One of the Mayor’s allies in avoiding that fate is Somerville Community Corporation, host of the well-attended July meeting about the Union Square development. SCC is a membership-based non-profit organization that has been providing service for low-income city residents since 1969, first running a soup kitchen and doing housing advocacy work before moving into affordable housing development in the 1980s.
Six month ago, the non-profit began organizing a new coalition focused solely on Union Square. Named Union United, the coalition quickly amassed buy-in from local labor unions, including SEIU Local 888 and the International Brotherhood of Electrical Workers as well as small businesses in the neighborhood, churches and various non-profits serving the city’s immigrant communities.

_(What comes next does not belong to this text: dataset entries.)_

theorem inv_encB : Inv encB := inv_accepted inv_ababDerived (by decide) (by decide) rfl
theorem inv_dec10 : Inv dec10 := inv_accepted inv_ababDerived (by decide) (by decide) rfl
theorem inv_decEos : Inv decEos := inv_accepted inv_ababDerived (by decide) (by decide) rfl

/-! Encoding. -/

theorem witness_WordSpells : decode 0x06003002#32 = some (.nodeRead 2 .child1)
    ∧ 0x06003002#32 &&& 0xFFFFCE00#32 = 0x06000000#32 := by decide
theorem witness_IllegalWords : ∀ p ∈ [[], [.wait, .readReg 3], [.yield, .readReg 3]],
    let s : State := { inFlight 0x0C000001 .reset with pending := p }
    s.rstN = true ∧ s.busy = true ∧ s.pending = p ∧ decode s.curCmd = none := by decide
theorem witness_DecodedOperands : decode 0x02000061#32 = some (.ftAccum 0x61)
    ∧ decode 0x09000762#32 = some (.lutWord 0x62 7) ∧ decode 0x060031FF#32 = some (.nodeRead 511 .child1) := by decide
theorem witness_Assembler : assemble { mnemonic := .nodeRead, operands := [511, 3] } = some 0x060031FF#32 := by decide

/-! Step and registers. -/

theorem witness_StepRuns :
    ∀ p ∈ [[], [.yield, .readReg 3], [.wait, .readReg 3]], ∃ s : State, s.rstN = true ∧ s.busy = true
      ∧ decode s.curCmd = some (.encSym 0x62) ∧ s.pending = p := by
  intro p _
  exact ⟨{ encB with pending := p }, rfl, rfl, (by decide : decode 0x0A000062#32 = some (.encSym 0x62)), rfl⟩
theorem witness_CommandWrite_busy : ∃ s : State, s.rstN = true ∧ s.pending = [.writeReg 0 0#32] ∧ s.busy = true :=
  ⟨{ encB with pending := [.writeReg 0 0#32] }, rfl, rfl, rfl⟩
theorem witness_CommandWrite_locked : ∃ s : State, s.rstN = true ∧ s.pending = [.writeReg 0 0x0C000001#32]
    ∧ s.busy = false ∧ s.err = true ∧ 0x0C000001#32 ≠ 0x0C000000#32 :=
  ⟨{ State.reset with err := true, errCode := .illegal, pending := [.writeReg 0 0x0C000001#32] },
    rfl, rfl, rfl, rfl, by decide⟩
theorem witness_CommandWrite_accepted : ∃ s : State, s.rstN = true ∧ s.pending = [.writeReg 0 0x0C000000#32]
    ∧ s.busy = false ∧ s.err = true :=
  ⟨{ State.reset with err := true, errCode := .illegal, pending := [.writeReg 0 0x0C000000#32] }, rfl, rfl, rfl, rfl⟩
theorem witness_RegisterAccesses : ∀ e ∈ [HostEvent.writeReg 1 7#32, .writeReg 2 7#32, .writeReg 15 7#32, .readReg 9],
    ∃ s : State, s.rstN = true ∧ s.pending = [e] := by
  intro e _
  exact ⟨{ State.reset with pending := [e] }, rfl, rfl⟩
theorem witness_RegisterAccesses_zero : (0 : BitVec 4) = 0 ∧ 10 ≤ (10 : BitVec 4).toNat ∧ ¬ 10 ≤ (9 : BitVec 4).toNat := by
  decide
theorem witness_EngineStepNotTaken_held : ∃ s : State, EngineInv s ∧ s.rstN = true ∧ s.busy = true ∧ s.pending = []
    ∧ holdOut s = true := by
  refine ⟨{ encBRun with sinkMode := .limited 0 }, ?_, rfl, rfl, rfl, by decide⟩
  exact ⟨fun _ h => absurd h (by decide), fun _ _ => Or.inl ⟨0x62, by decide, rfl, by decide, by decide⟩⟩
theorem witness_EngineStepNotTaken_taken : ∃ s : State, EngineInv s ∧ s.rstN = true ∧ s.busy = true ∧ s.pending = []
    ∧ holdIn s = false ∧ holdOut s = false :=
  ⟨encB, inv_encB.engine, rfl, rfl, rfl, by decide, by decide⟩

theorem witness_HostPort_no_action : State.reset.pending = [] ∧ State.reset.busy = false := by decide
theorem witness_HostPort : ∀ e ∈ [HostEvent.offer [true], .withdraw, .setEos true, .setSink (.limited 0), .accept 2, .wait,
      .yield], ∀ m ∈ [SinkMode.always, .limited 1],
    let s : State := { State.reset with sinkMode := m, pending := [e] }
    s.pending = [e] ∧ s.sinkMode = m ∧ s.busy = false := by decide

/-! Commands. -/

theorem witness_FtAccum_overflow : ({ State.reset with total := 0xFFFFFFFF#32 } : State).total = 0xFFFFFFFF#32 := rfl
theorem witness_FtAccum_counts : ababDerived.memoriesWf = true ∧ ababDerived.total ≠ 0xFFFFFFFF#32
    ∧ (0x63 : Sym) ≠ 0x61 := by decide
theorem witness_FtLoad_overflow :
    let s : State := { abab with curData := 0xFFFFFFFE#32 }
    (s.total.toNat : Int) - (s.freqOf 0x61).toNat + s.curData.toNat > 0xFFFFFFFF := by decide
theorem witness_FtLoad_sets :
    let s : State := { ababDerived with curData := 0xFFFFFFFD#32 }
    s.memoriesWf = true ∧ CountInv s
      ∧ (s.total.toNat : Int) - (s.freqOf 0x61).toNat + s.curData.toNat ≤ 0xFFFFFFFF :=
  ⟨inv_ababDerived.memories, ⟨inv_ababDerived.count.nsym, inv_ababDerived.count.total⟩, by decide⟩
theorem witness_TreeBuild_empty : State.reset.nsym = 0#9 := rfl
theorem witness_TreeBuild_builds : ababDerived.memoriesWf = true ∧ CountInv ababDerived ∧ ababDerived.nsym ≠ 0#9 :=
  ⟨inv_ababDerived.memories, inv_ababDerived.count, by decide⟩
theorem witness_NodeRead : State.reset.treeValid = false ∧ ababDerived.treeValid = true
    ∧ ababDerived.nodes.toNat ≤ (3 : NodeIdx).toNat ∧ (2 : NodeIdx).toNat < ababDerived.nodes.toNat := by decide
theorem witness_LutDerive : Inv ababDerived ∧ ababDerived.treeValid = true ∧ (ababDerived.nodeOf 1).leaf = true
    ∧ 1 < ababDerived.nodes.toNat ∧ ababDerived.freqOf 0x63 = 0#32 := ⟨inv_ababDerived, by decide⟩
/-- For LutLenReturnsTheLength and LutWordReturnsCodewordBitsMsbFirst. -/
theorem witness_LutReads : ababDerived.lutValid = true ∧ ababDerived.freqOf 0x61 ≠ 0#32
    ∧ ababDerived.freqOf 0x63 = 0#32 ∧ ababBuilt.lutValid = false := by decide
theorem witness_EncSym_start : encB.phase = .start ∧ encB.lutValid = true ∧ encB.freqOf 0x62 ≠ 0#32
    ∧ (encB.lutOf 0x62).len ≠ 0#8 ∧ encB.freqOf 0x63 = 0#32
    ∧ (inFlight 0x0A000062 ababBuilt).lutValid = false := by decide
theorem witness_EncSym_empty_code :
    let s : State := { State.reset with freq := [(0x61, 4#32)], nsym := 1, total := 4, lutValid := true }
    s.phase = .start ∧ s.lutValid = true ∧ s.freqOf 0x61 ≠ 0#32 ∧ (s.lutOf 0x61).len = 0#8 := by decide
theorem witness_EncSym_emit : encBRun.phase = .running ∧ encBRun.sinkMode.accepts = true
    ∧ SinkMode.accepts (.limited 0) = false := by decide
theorem witness_DecSym_start : dec10.phase = .start ∧ dec10.treeValid = true
    ∧ (dec10.nodeOf dec10.root.toNat).leaf = false ∧ (inFlight 0x0B000000 .reset).treeValid = false := by decide
theorem witness_DecSym_leaf_root :
    let s : State := { State.reset with arena := [(0, leafOf 0x61 4)], nodes := 1, treeValid := true }
    s.phase = .start ∧ s.treeValid = true ∧ (s.nodeOf s.root.toNat).leaf = true := by decide
theorem witness_DecSym_bit : decRun.phase = .running ∧ decRun.src = true :: [false]
    ∧ (decRun.nodeOf (decRun.nodeOf decRun.decNode.toNat).c1.toNat).leaf = true := by decide
theorem witness_DecSym_bit_goes_on :
    let s : State := { abraBuilt with phase := .running, decNode := 8, src := [true] }
    (s.nodeOf (s.nodeOf s.decNode.toNat).c1.toNat).leaf = false := by decide
theorem witness_DecSym_end : ∀ e : Bool, ({ decRun with src := [], eos := e } : State).phase = .running
    ∧ ({ decRun with src := [], eos := e } : State).src = [] ∧ ({ decRun with src := [], eos := e } : State).eos = e :=
  fun _ => ⟨rfl, rfl, rfl⟩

Instead of opposing new development or engaging in combative dialogue with the developers, Union United is trying to cut its own deal — and in the process, influence how development happens over the long-term in its growing city.
Afruza Akther has lived in Union Square for 11 years and joined Union United this summer. She works at a Subway franchise nearby and sends her daughter to elementary school in the neighborhood. “I moved last month, the rent went from $1,200 to $1,700 for a two-bedroom apartment,” she said in a recent interview. “It’s hard to stay and it’s not just me experiencing this. We want to talk to the people who have the power to make a difference. If we don’t say what we need now they will say later where were you before this happened.”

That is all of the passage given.